Весной 1991 года на прогулке в тюремном дворе Антек совершенно неожиданно встретился с товарищем Бартломеем. Похудевшим, с испуганным взглядом, что называется, с поджатым хвостом. «Как вы здесь, пан директор?» – удивился и инстинктивно, как собака Павлова, поклонился годами заученным кивком. В ответ услышал пенящееся ненавистью шипение: «Этот гад Бальцерович[2] меня прикончил. Но мы с ним еще сочтемся. Пожалеет, сука, что вообще родился. Реформатор гребаный, капиталист». После этой встречи Антек весь вечер и полночи думал о превратностях жизни и пришел к выводу, что всё ж таки какая-то справедливость в этом мире есть. А остальное время до утра он думал о Мартинке.
Воспитал ее, взлелеял, довел до аттестата зрелости и, когда пришло время, собрал все свои сбережения и, как полагается, выдал девочку замуж. Единственной, самой главной для него всегда была его «маленькая Мартуся», хоть эта маленькая переросла его на голову. Антек, честно говоря, недолюбливал ее избранника – пьяницу и дармоеда, – но молчал (не ему же с ним жить, а ей), но когда тот прибил его сестренку, то брат показал высший класс мясницкого искусства. Зэки сочувствовали (надо ж так любить!), сокрушались (эх, чуток надо было постараться на психкомиссии, и верняк желтый билет вытянул бы, перекантовался бы в дурке!). Только вот Антек не захотел косить под психа и получил срок.
Для Винсента Антек-Остро-Стёклышко с первых дней в камере был «паном Антонием». Равно как и для коменданта тюрьмы и для всех без исключения; даже самые тупые надзиратели и те относились к этому заключенному с небывалым респектом. Винсент познакомился с Антонием, когда тот доматывал восьмой год срока. С самого начала, в первые недели, Антек относился к нему с настороженностью, а то и просто подозрительно, но уже месяц спустя – с доверием и даже, можно сказать, сердечно, что у Антека проявлялось, например, в том, что он мог предложить Винсенту газету с интересной статьей или чаю.
Они никогда не разговаривали об «этом деле», самом главном, переломном в его жизни, но Винсент был уверен, что пан Антоний и так всё «об этом» знает. Потому что на зоне все про всех знают всё. Там ни у кого нет права хранить в тайне или «забыть» о своих прегрешениях и преступлениях.

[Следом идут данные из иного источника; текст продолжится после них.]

-- ==== Sys2Proof/Certificates/Slice0/Obligations.lean ====
section
/-! DEFINITION. The statements for the provers. Each docstring names the rule of spec/ it formalises. -/

open Sys2Proof Sys2Proof.Machine

/-! ### Encoding -/

/-- Every instruction that may stand in a slot is what the decoder reads there from its word (R101, R110, R111, R114,
R115): all commands, all micro-operations of either unit, every operand value. -/
def Obligations.DecodeUndoesEncode : Prop :=
  ∀ (slot : Slot) (i : Instr), i.wellFormed slot = true → decode slot (encode i) = .ok i

/-- Every word has at most one meaning in a slot: a word that decodes is the word of the instruction it decodes to, and
that instruction may stand there (R111, R115, R116). -/
def Obligations.DecodedWordIsTheEncoding : Prop :=
  ∀ (slot : Slot) (w : Word) (i : Instr), decode slot w = .ok i → i.wellFormed slot = true ∧ encode i = w

/-- Words of 95_test_vectors.md section 2.8, decoded in each unit (R110 to R117). -/
def Obligations.ListedWordsDecode : Prop :=
  decode (.rom .u1) 0x10002000 = .ok (.sha1c 0 0 2) ∧ decode (.rom .u2) 0x10002000 = .error .otherUnit ∧
  decode (.rom .u1) 0x01400040 = .ok (.vld 4 0x40) ∧ decode (.rom .u1) 0x01000010 = .error .offsetOutsideRegion ∧
  decode (.rom .u2) 0x01000010 = .ok (.vld 0 0x10) ∧ decode (.rom .u2) 0x21398000 = .ok (.sha256h2 3 9 8) ∧
  decode (.rom .u2) 0x0C80000F = .ok (.vldk 8 15) ∧ decode (.rom .u1) 0x07200003 = .ok (.sgetl 2 0 3) ∧
  decode (.rom .u1) 0x0D000000 = .error .unknownUop ∧ decode .cmd 0x00000001 = .ok .sha1Compress ∧
  decode .cmd 0x80000001 = .error .illegalCommand

/-- The command words (R101, R102): 0, 1 and 2 are the three commands, and a word is a command exactly when RSVD is 0 and
OP is 0, 1 or 2. -/
def Obligations.CommandWordsAreTheThree : Prop :=
  ∀ w : Word,
    (decode .cmd w = .ok .nop ↔ w = 0x00000000) ∧ (decode .cmd w = .ok .sha1Compress ↔ w = 0x00000001) ∧
    (decode .cmd w = .ok .sha256Compress ↔ w = 0x00000002) ∧
    ((∃ i, decode .cmd w = .ok i) ↔ LegalCommandWord w)

/-- The offsets a load or store word may hold, unit by unit, as R116 lists them; with any other offset the word is
reserved. -/
def Obligations.LegalOffsetsOfLoadsAndStores : Prop :=
  ∀ (r : Reg) (imm : BitVec 12),
    (decode (.rom .u1) (pack 0x01 r 0 0 imm) = .ok (.vld r imm) ↔
      imm.toNat ≤ 0x04 ∨ (0x40 ≤ imm.toNat ∧ imm.toNat ≤ 0x70)) ∧
    (decode (.rom .u1) (pack 0x02 0 r 0 imm) = .ok (.vst imm r) ↔
      imm.toNat ≤ 0x04 ∨ (0x40 ≤ imm.toNat ∧ imm.toNat ≤ 0x70)) ∧
    (decode (.rom .u2) (pack 0x01 r 0 0 imm) = .ok (.vld r imm) ↔
      imm.toNat ≤ 0x10 ∨ (0x40 ≤ imm.toNat ∧ imm.toNat ≤ 0x70)) ∧
    (decode (.rom .u2) (pack 0x02 0 r 0 imm) = .ok (.vst imm r) ↔
      imm.toNat ≤ 0x10 ∨ (0x40 ≤ imm.toNat ∧ imm.toNat ≤ 0x70)) ∧
    (decode (.rom .u1) (pack 0x03 r 0 0 imm) = .ok (.sld r imm) ↔
      imm.toNat ≤ 0x10 ∨ (0x40 ≤ imm.toNat ∧ imm.toNat ≤ 0x7C)) ∧
    (decode (.rom .u1) (pack 0x04 0 r 0 imm) = .ok (.sst imm r) ↔
      imm.toNat ≤ 0x10 ∨ (0x40 ≤ imm.toNat ∧ imm.toNat ≤ 0x7C)) ∧
    (decode (.rom .u2) (pack 0x03 r 0 0 imm) = .ok (.sld r imm) ↔
      imm.toNat ≤ 0x1C ∨ (0x40 ≤ imm.toNat ∧ imm.toNat ≤ 0x7C)) ∧
    (decode (.rom .u2) (pack 0x04 0 r 0 imm) = .ok (.sst imm r) ↔
      imm.toNat ≤ 0x1C ∨ (0x40 ≤ imm.toNat ∧ imm.toNat ≤ 0x7C))

/-! ### A step runs the decoded instruction -/

/-- While a unit executes, a step runs the instruction its ROM holds at `upc` (R80, R145, R171). -/
def Obligations.StepRunsTheFetchedMicroOp : Prop :=
  ∀ (s : State) (u : UnitId) (w : Word) (i : Instr), s.NoReset → s.running = some u →
    (s.rom u)[(s.unit u).upc.toNat]? = some w → decode (.rom u) w = .ok i → step s = exec i s.sampled

/-- With the port free, a 4-byte write of a legal word to CMD is a step that runs that command, the write taken off the
pending accesses (R100, R145). -/
def Obligations.StepRunsTheWrittenCommand : Prop :=
  ∀ (s : State) (off : BitVec 9) (data : BitVec 128) (rest : List Transaction) (i : Instr),
    s.Serves (.write off 4 data) rest → off.toNat = 0x100 → decode .cmd (data.setWidth 32) = .ok i →
    step s = exec i { s.sampled with pending := rest }

/-- A reserved micro-instruction word is refused with its ROM index (R116, R301). -/
def Obligations.ReservedWordIsRefused : Prop :=
  ∀ (s : State) (u : UnitId) (w : Word) (e : DecodeError), s.NoReset → s.running = some u →
    (s.rom u)[(s.unit u).upc.toNat]? = some w → decode (.rom u) w = .error e →
    step s = .refused (.reserved u (s.unit u).upc)

/-! ### Commands -/

/-- NOP, command word 0, changes no state of the block, CMD_ERR included, and completes at once with OKAY (R148). -/
def Obligations.NopChangesNothing : Prop :=
  decode .cmd 0x00000000 = .ok .nop ∧
  ∀ s : State, exec .nop s = .next { s with responses := .okay :: s.responses }

/-- SHA1_COMPRESS and SHA256_COMPRESS, with all input bytes written, start their unit: the command is in progress on it,
its `upc` is 0 and none of its registers holds a value (R44, R145, R171); nothing else changes and no response is given
yet. -/
def Obligations.CompressCommandStartsItsUnit : Prop :=
  ∀ (u : UnitId) (s : State), s.InputsWritten u →
    ∃ t, exec (compressCommand u) s = .next t ∧ t.running = some u ∧ (t.unit u).upc = 0 ∧
      (∀ r : Reg, (t.unit u).vWritten[r] = false ∧ (t.unit u).sWritten[r] = false) ∧
      t.mem = s.mem ∧ KeepsRest u { s with running := some u } t

/-- A compression command with an unwritten input byte faults Uninit with the lowest such offset, before anything is
written (R146, R147, R305). -/
def Obligations.CompressCommandFaultsAtTheLowestUnwrittenByte : Prop :=
  ∀ (u : UnitId) (s : State) (a : Nat), IsInput u a → s.mem.byte? a = none →
    (∀ b, IsInput u b → b < a → s.ByteWritten b) →
    exec (compressCommand u) s = .fault (.uninit (.window a))

/-- END sets `upc` to 0 and completes the command: the held write gets OKAY, the port is free (R145, R182).
The clauses `KeepsV u [] s t` and `KeepsS u [] s t` (every register and written flag of the unit as before) are the
model's choice, notes/assumptions/3.md: the spec leaves them open (R44: "The hardware may keep the bits";
93_implementation_defined.md U4: "A model may drop them between commands"). -/
def Obligations.EndCompletesTheCommand : Prop :=
  ∀ (u : UnitId) (s : State), s.running = some u →
    ∃ t, exec .endOp s = .next t ∧ (t.unit u).upc = 0 ∧ t.running = none ∧ t.responses = .okay :: s.responses ∧
      KeepsV u [] s t ∧ KeepsS u [] s t ∧ t.mem = s.mem ∧
      KeepsRest u { s with running := none, responses := .okay :: s.responses } t

/-! ### Loads and stores -/

/-- VLD (R172): lane i is the little-endian word of bytes 4i to 4i+3; Uninit if any of the 16 bytes is unwritten. -/
def Obligations.VldLoadsLittleEndianLanes : Prop :=
  ∀ (u : UnitId) (d : Reg) (imm : BitVec 12) (s : State), s.running = some u →
    (Instr.vld d imm).wellFormed (.rom u) = true →
    IsWord u (pack 0x01 d 0 0 imm) (.vld d imm) ∧
    (∀ b : Nat → Byte, (∀ k, k < 16 → s.mem.byte? (unitBase u + imm.toNat + k) = some (b k)) →
      ∃ t, exec (.vld d imm) s = .next t ∧ WritesV u d s t ∧
        ∀ i : Fin 4, lane (t.unit u).v[d] i =
          b (4 * i.val + 3) ++ b (4 * i.val + 2) ++ b (4 * i.val + 1) ++ b (4 * i.val)) ∧
    ∀ k, k < 16 → s.mem.byte? (unitBase u + imm.toNat + k) = none →
      ∃ a, exec (.vld d imm) s = .fault (.uninit (.window a)) ∧ s.mem.byte? a = none

/-- VST (R173): byte j of lane i goes to offset 4i+j; the 16 bytes are stored and no others. -/
def Obligations.VstStoresLittleEndianLanes : Prop :=
  ∀ (u : UnitId) (imm : BitVec 12) (n : Reg) (s : State), s.running = some u →
    (Instr.vst imm n).wellFormed (.rom u) = true → (s.unit u).vWritten[n] = true →
    IsWord u (pack 0x02 0 n 0 imm) (.vst imm n) ∧
    ∃ t, exec (.vst imm n) s = .next t ∧ Stores u (unitBase u + imm.toNat) 16 s t ∧
      ∀ i j : Fin 4, t.mem.byte? (unitBase u + imm.toNat + (4 * i.val + j.val)) =
        some ((lane (s.unit u).v[n] i).extractLsb' (8 * j.val) 8)

/-- SLD (R174): one little-endian word; Uninit if any of the 4 bytes is unwritten. -/
def Obligations.SldLoadsALittleEndianWord : Prop :=
  ∀ (u : UnitId) (d : Reg) (imm : BitVec 12) (s : State), s.running = some u →
    (Instr.sld d imm).wellFormed (.rom u) = true →
    IsWord u (pack 0x03 d 0 0 imm) (.sld d imm) ∧
    (∀ b : Nat → Byte, (∀ k, k < 4 → s.mem.byte? (unitBase u + imm.toNat + k) = some (b k)) →
      ∃ t, exec (.sld d imm) s = .next t ∧ WritesS u d s t ∧ (t.unit u).s[d] = b 3 ++ b 2 ++ b 1 ++ b 0) ∧
    ∀ k, k < 4 → s.mem.byte? (unitBase u + imm.toNat + k) = none →
      ∃ a, exec (.sld d imm) s = .fault (.uninit (.window a)) ∧ s.mem.byte? a = none

/-- SST (R175): the 4 bytes of the word are stored, least significant lowest, and no others. -/
def Obligations.SstStoresALittleEndianWord : Prop :=
  ∀ (u : UnitId) (imm : BitVec 12) (n : Reg) (s : State), s.running = some u →
    (Instr.sst imm n).wellFormed (.rom u) = true → (s.unit u).sWritten[n] = true →
    IsWord u (pack 0x04 0 n 0 imm) (.sst imm n) ∧
    ∃ t, exec (.sst imm n) s = .next t ∧ Stores u (unitBase u + imm.toNat) 4 s t ∧
      ∀ j : Fin 4, t.mem.byte? (unitBase u + imm.toNat + j.val) =
        some ((s.unit u).s[n].extractLsb' (8 * j.val) 8)

/-! ### Moves -/

/-- VMOV (R176). -/
def Obligations.VmovCopiesTheVector : Prop :=
  ∀ (u : UnitId) (d n : Reg) (s : State), s.running = some u → (s.unit u).vWritten[n] = true →
    IsWord u (pack 0x05 d n 0 0) (.vmov d n) ∧
    ∃ t, exec (.vmov d n) s = .next t ∧ WritesV u d s t ∧ (t.unit u).v[d] = (s.unit u).v[n]

/-- SMOV (R177). -/
def Obligations.SmovCopiesTheScalar : Prop :=
  ∀ (u : UnitId) (d n : Reg) (s : State), s.running = some u → (s.unit u).sWritten[n] = true →
    IsWord u (pack 0x06 d n 0 0) (.smov d n) ∧
    ∃ t, exec (.smov d n) s = .next t ∧ WritesS u d s t ∧ (t.unit u).s[d] = (s.unit u).s[n]

/-- VREV32 (R178): each lane's four bytes in the opposite order. -/
def Obligations.Vrev32SwapsTheBytesOfEachLane : Prop :=
  ∀ (u : UnitId) (d n : Reg) (s : State), s.running = some u → (s.unit u).vWritten[n] = true →
    IsWord u (pack 0x08 d n 0 0) (.vrev32 d n) ∧
    ∃ t, exec (.vrev32 d n) s = .next t ∧ WritesV u d s t ∧
      ∀ (i : Fin 4) (b0 b1 b2 b3 : Byte), lane (s.unit u).v[n] i = b3 ++ b2 ++ b1 ++ b0 →
        lane (t.unit u).v[d] i = b0 ++ b1 ++ b2 ++ b3

/-- SGETL (R179). -/
def Obligations.SgetlExtractsTheLane : Prop :=
  ∀ (u : UnitId) (d n : Reg) (i : Fin 4) (s : State), s.running = some u → (s.unit u).vWritten[n] = true →
    IsWord u (pack 0x07 d n 0 (BitVec.ofNat 12 i.val)) (.sgetl d n i) ∧
    ∃ t, exec (.sgetl d n i) s = .next t ∧ WritesS u d s t ∧ (t.unit u).s[d] = lane (s.unit u).v[n] i

/-! ### Addition and constants -/

/-- VADD (R180): each lane is the sum of the two lanes modulo 2^32; no carry enters another lane. -/
def Obligations.VaddAddsEachLaneModulo : Prop :=
  ∀ (u : UnitId) (d n m : Reg) (s : State), s.running = some u → (s.unit u).vWritten[n] = true →
    (s.unit u).vWritten[m] = true →
    IsWord u (pack 0x09 d n m 0) (.vadd d n m) ∧
    ∃ t, exec (.vadd d n m) s = .next t ∧ WritesV u d s t ∧
      ∀ i : Fin 4, (lane (t.unit u).v[d] i).toNat =
        ((lane (s.unit u).v[n] i).toNat + (lane (s.unit u).v[m] i).toNat) % 2 ^ 32

/-- SADD (R181): the sum modulo 2^32. -/
def Obligations.SaddAddsModulo : Prop :=
  ∀ (u : UnitId) (d n m : Reg) (s : State), s.running = some u → (s.unit u).sWritten[n] = true →
    (s.unit u).sWritten[m] = true →
    IsWord u (pack 0x0A d n m 0) (.sadd d n m) ∧
    ∃ t, exec (.sadd d n m) s = .next t ∧ WritesS u d s t ∧
      (t.unit u).s[d].toNat = ((s.unit u).s[n].toNat + (s.unit u).s[m].toNat) % 2 ^ 32

/-- VDUPK (R183, R203): K1[k] in every lane, K1 the four constants written out. -/
def Obligations.VdupkBroadcastsTheConstant : Prop :=
  ∀ (d : Reg) (k : Fin 4) (s : State), s.running = some .u1 →
    IsWord .u1 (pack 0x0B d 0 0 (BitVec.ofNat 12 k.val)) (.vdupk d k) ∧
    ∃ t, exec (.vdupk d k) s = .next t ∧ WritesV .u1 d s t ∧
      ∀ i : Fin 4, some (lane t.u1.v[d] i) =
        ([0x5A827999, 0x6ED9EBA1, 0x8F1BBCDC, 0xCA62C1D6] : List Word)[k.val]?

/-- VLDK (R184): lane i is K256[4g + i]. -/
def Obligations.VldkLoadsFourConstants : Prop :=
  ∀ (d : Reg) (g : Fin 16) (s : State), s.running = some .u2 →
    IsWord .u2 (pack 0x0C d 0 0 (BitVec.ofNat 12 g.val)) (.vldk d g) ∧
    ∃ t, exec (.vldk d g) s = .next t ∧ WritesV .u2 d s t ∧
      ∀ i : Fin 4, lane t.u2.v[d] i = k256 (4 * g.val + i.val)

/-! ### SHA-1 micro-operations -/

/-- SHA1C, SHA1P and SHA1M (R209 to R212) are four scalar rounds of R204 with choice, parity and majority. -/
def Obligations.Sha1RoundOpsAreFourRounds : Prop :=
  RunsFourSha1Rounds choice 0x10 .sha1c ∧ RunsFourSha1Rounds parity 0x11 .sha1p ∧
  RunsFourSha1Rounds majority 0x12 .sha1m

/-- SHA1H (R213): ROL by 30, that is ROR by 2: bit i of the result is bit (i + 2) mod 32 of the source. -/
def Obligations.Sha1hRotatesLeftByThirty : Prop :=
  ∀ (d n : Reg) (s : State), s.running = some .u1 → s.u1.sWritten[n] = true →
    IsWord .u1 (pack 0x13 d n 0 0) (.sha1h d n) ∧
    ∃ t, exec (.sha1h d n) s = .next t ∧ WritesS .u1 d s t ∧
      ∀ i, i < 32 → t.u1.s[d].getLsbD i = s.u1.s[n].getLsbD ((i + 2) % 32)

И без разницы, молчишь ты или врёшь напропалую, строя из себя мелкого алиментщика, в то время как на самом деле ты по пьяной лавочке оборвал две жизни, сбив беременную на пешеходном переходе. Там действует другой закон – тайный и строгий закон из неписаного кодекса, у которого много есть общего с кодексом рыцарской чести, но в котором гораздо больше жестоких правил и принципов, известных части вольного мужского населения по дедовщине в армии. Основа этого кодекса – пусть неестественная, но тем не менее строго соблюдаемая иерархия и причудливый набор наказаний и поощрений. Один из законов этого кодекса – первый и основной – право знать о том, «что там было на самом деле». Когда человек проводит с тобой двадцать четыре часа в сутки в течение нескольких лет и делит с тобой эти несколько квадратных метров, один умывальник, один сортир, то стоит узнать, что, как, когда, но прежде всего – за что. Согласитесь, ведь есть разница, чем знаменит этот скромный на вид толстяк с нижних нар или этот сплошь покрытый татуировками и похожий на чахоточника агрессивный заморыш: всего лишь стырил у кого-то шмотки или участвовал в групповом изнасиловании, известный медвежатник или сидит тут потому, что ехал пьяным на велосипеде. Чаще всего это знание распространялось по тайным каналам и приходило к сидельцам еще до того, как клиент попадал в камеру. Утечки неизвестно как попадают в камеры еще до того, как новоприбывший впервые приклонит голову на новом месте, чтобы не смыкая глаз прождать бессонную ночь, до утренней побудки.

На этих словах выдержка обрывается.